JACKSONVILLE, Fla., Nov. 4, 2010 (GLOBE NEWSWIRE) -- Interline Brands, Inc., a New Jersey corporation (the "Company"), a wholly-owned subsidiary of Interline Brands, Inc., a Delaware corporation (NYSE:IBI) ("Interline"), announced that on November 4, 2010 it priced an offering of $300 million aggregate principal amount of its Senior Subordinated Notes. The Company increased the size of the offering from the previously announced $275 million to $300 million. The notes will bear a fixed interest rate of 7.00% percent per year and mature on November 15, 2018. The offering is expected to close on or about November 16, 2010. The Company expects to use the net proceeds from the offering of the notes, together with cash on hand, to repay the indebtedness under its existing credit facility, to purchase any and all of its outstanding 8 1/8% Senior Subordinated Notes due 2014 pursuant to its recently announced cash tender offer and consent solicitation and to pay related fees and expenses. The notes will be guaranteed by Interline and by all the domestic subsidiaries of the Company.
The notes were offered to qualified institutional buyers pursuant to Rule 144A under the Securities Act of 1933, as amended (the "Securities Act") and to persons outside the United States under Regulation S of the Securities Act. The notes have not been registered under the Securities Act or any state securities laws and, unless so registered, may not be offered or sold in the United States except pursuant to an applicable exemption from the registration requirements of the Securities Act and applicable state securities laws.

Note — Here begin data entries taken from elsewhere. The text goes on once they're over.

@[simp] theorem Dev.setPanel_now (d : Dev) (p : Nat) (f : Panel → Panel) : (d.setPanel p f).now = d.now := rfl
@[simp] theorem Dev.setPanel_free (d : Dev) (p : Nat) (f : Panel → Panel) : (d.setPanel p f).free = d.free := rfl
@[simp] theorem Dev.setPanel_out (d : Dev) (p : Nat) (f : Panel → Panel) : (d.setPanel p f).out = d.out := rfl
@[simp] theorem Dev.setPanel_regs (d : Dev) (p : Nat) (f : Panel → Panel) : (d.setPanel p f).regs = d.regs := rfl
@[simp] theorem Dev.setPanel_halves (d : Dev) (p : Nat) (f : Panel → Panel) : (d.setPanel p f).halves = d.halves := rfl
@[simp] theorem Dev.setPanel_mem (d : Dev) (p : Nat) (f : Panel → Panel) : (d.setPanel p f).mem = d.mem := rfl
@[simp] theorem Dev.setPanel_poison (d : Dev) (p : Nat) (f : Panel → Panel) : (d.setPanel p f).poison = d.poison := rfl
@[simp] theorem Dev.setPanel_pool (d : Dev) (p : Nat) (f : Panel → Panel) : (d.setPanel p f).pool = d.pool := rfl
@[simp] theorem Dev.setPanel_host (d : Dev) (p : Nat) (f : Panel → Panel) : (d.setPanel p f).host = d.host := rfl
@[simp] theorem Dev.setPanel_fab (d : Dev) (p : Nat) (f : Panel → Panel) : (d.setPanel p f).fab = d.fab := rfl
@[simp] theorem Dev.setPanel_coh (d : Dev) (p : Nat) (f : Panel → Panel) : (d.setPanel p f).coh = d.coh := rfl
@[simp] theorem Dev.setPanel_jobs (d : Dev) (p : Nat) (f : Panel → Panel) : (d.setPanel p f).jobs = d.jobs := rfl
@[simp] theorem Dev.setPanel_gru (d : Dev) (p : Nat) (f : Panel → Panel) : (d.setPanel p f).gru = d.gru := rfl
@[simp] theorem Dev.setPanel_mov (d : Dev) (p : Nat) (f : Panel → Panel) : (d.setPanel p f).mov = d.mov := rfl
@[simp] theorem Dev.setPanel_far (d : Dev) (p : Nat) (f : Panel → Panel) : (d.setPanel p f).far = d.far := rfl
@[simp] theorem Dev.setPanel_links (d : Dev) (p : Nat) (f : Panel → Panel) : (d.setPanel p f).links = d.links := rfl
@[simp] theorem Dev.setPanel_router (d : Dev) (p : Nat) (f : Panel → Panel) : (d.setPanel p f).router = d.router := rfl
@[simp] theorem Dev.setPanel_mir (d : Dev) (p : Nat) (f : Panel → Panel) : (d.setPanel p f).mir = d.mir := rfl
@[simp] theorem Dev.setPanel_stk (d : Dev) (p : Nat) (f : Panel → Panel) : (d.setPanel p f).stk = d.stk := rfl
@[simp] theorem Dev.setPanel_ecc (d : Dev) (p : Nat) (f : Panel → Panel) : (d.setPanel p f).ecc = d.ecc := rfl
@[simp] theorem Dev.setPanel_evt (d : Dev) (p : Nat) (f : Panel → Panel) : (d.setPanel p f).evt = d.evt := rfl
@[simp] theorem Dev.setPanel_irq (d : Dev) (p : Nat) (f : Panel → Panel) : (d.setPanel p f).irq = d.irq := rfl
@[simp] theorem Dev.setPanel_perf (d : Dev) (p : Nat) (f : Panel → Panel) : (d.setPanel p f).perf = d.perf := rfl
@[simp] theorem Dev.setPanel_sec (d : Dev) (p : Nat) (f : Panel → Panel) : (d.setPanel p f).sec = d.sec := rfl
@[simp] theorem Dev.setPanel_pm (d : Dev) (p : Nat) (f : Panel → Panel) : (d.setPanel p f).pm = d.pm := rfl
@[simp] theorem Dev.setPanel_age (d : Dev) (p : Nat) (f : Panel → Panel) : (d.setPanel p f).age = d.age := rfl
@[simp] theorem Dev.setPanel_boot (d : Dev) (p : Nat) (f : Panel → Panel) : (d.setPanel p f).boot = d.boot := rfl
@[simp] theorem Dev.setPanel_test (d : Dev) (p : Nat) (f : Panel → Panel) : (d.setPanel p f).test = d.test := rfl
@[simp] theorem Dev.setPanel_reg (d : Dev) (p : Nat) (f : Panel → Panel) (x : Nat) : (d.setPanel p f).reg x = d.reg x := rfl
@[simp] theorem Dev.setPanel_fld (d : Dev) (p : Nat) (f : Panel → Panel) (x lo w : Nat) : (d.setPanel p f).fld x lo w = d.fld x lo w := rfl

@[simp] theorem Dev.setSport_now (d : Dev) (n : Nat) (f : StreamPort → StreamPort) : (d.setSport n f).now = d.now := rfl
@[simp] theorem Dev.setSport_free (d : Dev) (n : Nat) (f : StreamPort → StreamPort) : (d.setSport n f).free = d.free := rfl
@[simp] theorem Dev.setSport_out (d : Dev) (n : Nat) (f : StreamPort → StreamPort) : (d.setSport n f).out = d.out := rfl
@[simp] theorem Dev.setSport_regs (d : Dev) (n : Nat) (f : StreamPort → StreamPort) : (d.setSport n f).regs = d.regs := rfl
@[simp] theorem Dev.setSport_halves (d : Dev) (n : Nat) (f : StreamPort → StreamPort) : (d.setSport n f).halves = d.halves := rfl
@[simp] theorem Dev.setSport_mem (d : Dev) (n : Nat) (f : StreamPort → StreamPort) : (d.setSport n f).mem = d.mem := rfl
@[simp] theorem Dev.setSport_poison (d : Dev) (n : Nat) (f : StreamPort → StreamPort) : (d.setSport n f).poison = d.poison := rfl
@[simp] theorem Dev.setSport_pool (d : Dev) (n : Nat) (f : StreamPort → StreamPort) : (d.setSport n f).pool = d.pool := rfl
@[simp] theorem Dev.setSport_host (d : Dev) (n : Nat) (f : StreamPort → StreamPort) : (d.setSport n f).host = d.host := rfl
@[simp] theorem Dev.setSport_fab (d : Dev) (n : Nat) (f : StreamPort → StreamPort) : (d.setSport n f).fab = d.fab := rfl
@[simp] theorem Dev.setSport_coh (d : Dev) (n : Nat) (f : StreamPort → StreamPort) : (d.setSport n f).coh = d.coh := rfl
@[simp] theorem Dev.setSport_jobs (d : Dev) (n : Nat) (f : StreamPort → StreamPort) : (d.setSport n f).jobs = d.jobs := rfl
@[simp] theorem Dev.setSport_gru (d : Dev) (n : Nat) (f : StreamPort → StreamPort) : (d.setSport n f).gru = d.gru := rfl
@[simp] theorem Dev.setSport_mov (d : Dev) (n : Nat) (f : StreamPort → StreamPort) : (d.setSport n f).mov = d.mov := rfl
@[simp] theorem Dev.setSport_far (d : Dev) (n : Nat) (f : StreamPort → StreamPort) : (d.setSport n f).far = d.far := rfl
@[simp] theorem Dev.setSport_links (d : Dev) (n : Nat) (f : StreamPort → StreamPort) : (d.setSport n f).links = d.links := rfl
@[simp] theorem Dev.setSport_router (d : Dev) (n : Nat) (f : StreamPort → StreamPort) : (d.setSport n f).router = d.router := rfl
@[simp] theorem Dev.setSport_mir (d : Dev) (n : Nat) (f : StreamPort → StreamPort) : (d.setSport n f).mir = d.mir := rfl
@[simp] theorem Dev.setSport_stk (d : Dev) (n : Nat) (f : StreamPort → StreamPort) : (d.setSport n f).stk = d.stk := rfl
@[simp] theorem Dev.setSport_ecc (d : Dev) (n : Nat) (f : StreamPort → StreamPort) : (d.setSport n f).ecc = d.ecc := rfl
@[simp] theorem Dev.setSport_evt (d : Dev) (n : Nat) (f : StreamPort → StreamPort) : (d.setSport n f).evt = d.evt := rfl
@[simp] theorem Dev.setSport_irq (d : Dev) (n : Nat) (f : StreamPort → StreamPort) : (d.setSport n f).irq = d.irq := rfl
@[simp] theorem Dev.setSport_perf (d : Dev) (n : Nat) (f : StreamPort → StreamPort) : (d.setSport n f).perf = d.perf := rfl
@[simp] theorem Dev.setSport_sec (d : Dev) (n : Nat) (f : StreamPort → StreamPort) : (d.setSport n f).sec = d.sec := rfl
@[simp] theorem Dev.setSport_pm (d : Dev) (n : Nat) (f : StreamPort → StreamPort) : (d.setSport n f).pm = d.pm := rfl
@[simp] theorem Dev.setSport_age (d : Dev) (n : Nat) (f : StreamPort → StreamPort) : (d.setSport n f).age = d.age := rfl
@[simp] theorem Dev.setSport_boot (d : Dev) (n : Nat) (f : StreamPort → StreamPort) : (d.setSport n f).boot = d.boot := rfl
@[simp] theorem Dev.setSport_test (d : Dev) (n : Nat) (f : StreamPort → StreamPort) : (d.setSport n f).test = d.test := rfl
@[simp] theorem Dev.setSport_reg (d : Dev) (n : Nat) (f : StreamPort → StreamPort) (x : Nat) : (d.setSport n f).reg x = d.reg x := rfl
@[simp] theorem Dev.setSport_fld (d : Dev) (n : Nat) (f : StreamPort → StreamPort) (x lo w : Nat) : (d.setSport n f).fld x lo w = d.fld x lo w := rfl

This press release does not constitute an offer to sell or a solicitation of an offer to buy the notes, nor shall there be any offer, solicitation or sale of any notes in any jurisdiction in which such offer, solicitation or sale would be unlawful.
Safe Harbor Statements
The statements contained in this release which are not historical facts are forward-looking statements that are subject to risks and uncertainties that could cause actual results to differ materially from those set forth in, or implied by, forward-looking statements. Interline has tried, whenever possible, to identify these forward-looking statements using words such as "projects," "anticipates," "believes," "estimates," "expects," "plans," "intends," and similar expressions. Similarly, statements herein that describe Interline's business strategy, outlook, objectives, plans, intentions or goals are also forward-looking statements. The risks and uncertainties involving forward-looking statements include the risks described in Interline's Annual Report on Form 10-K for the fiscal year ended December 25, 2009 and its Quarterly Reports on Form 10-Q for the quarters ended March 26, 2010, June 25, 2010 and September 24, 2010. These statements reflect Interline's current beliefs and are based upon information currently available to it. Be advised that developments subsequent to this release are likely to cause these statements to become outdated with the passage of time.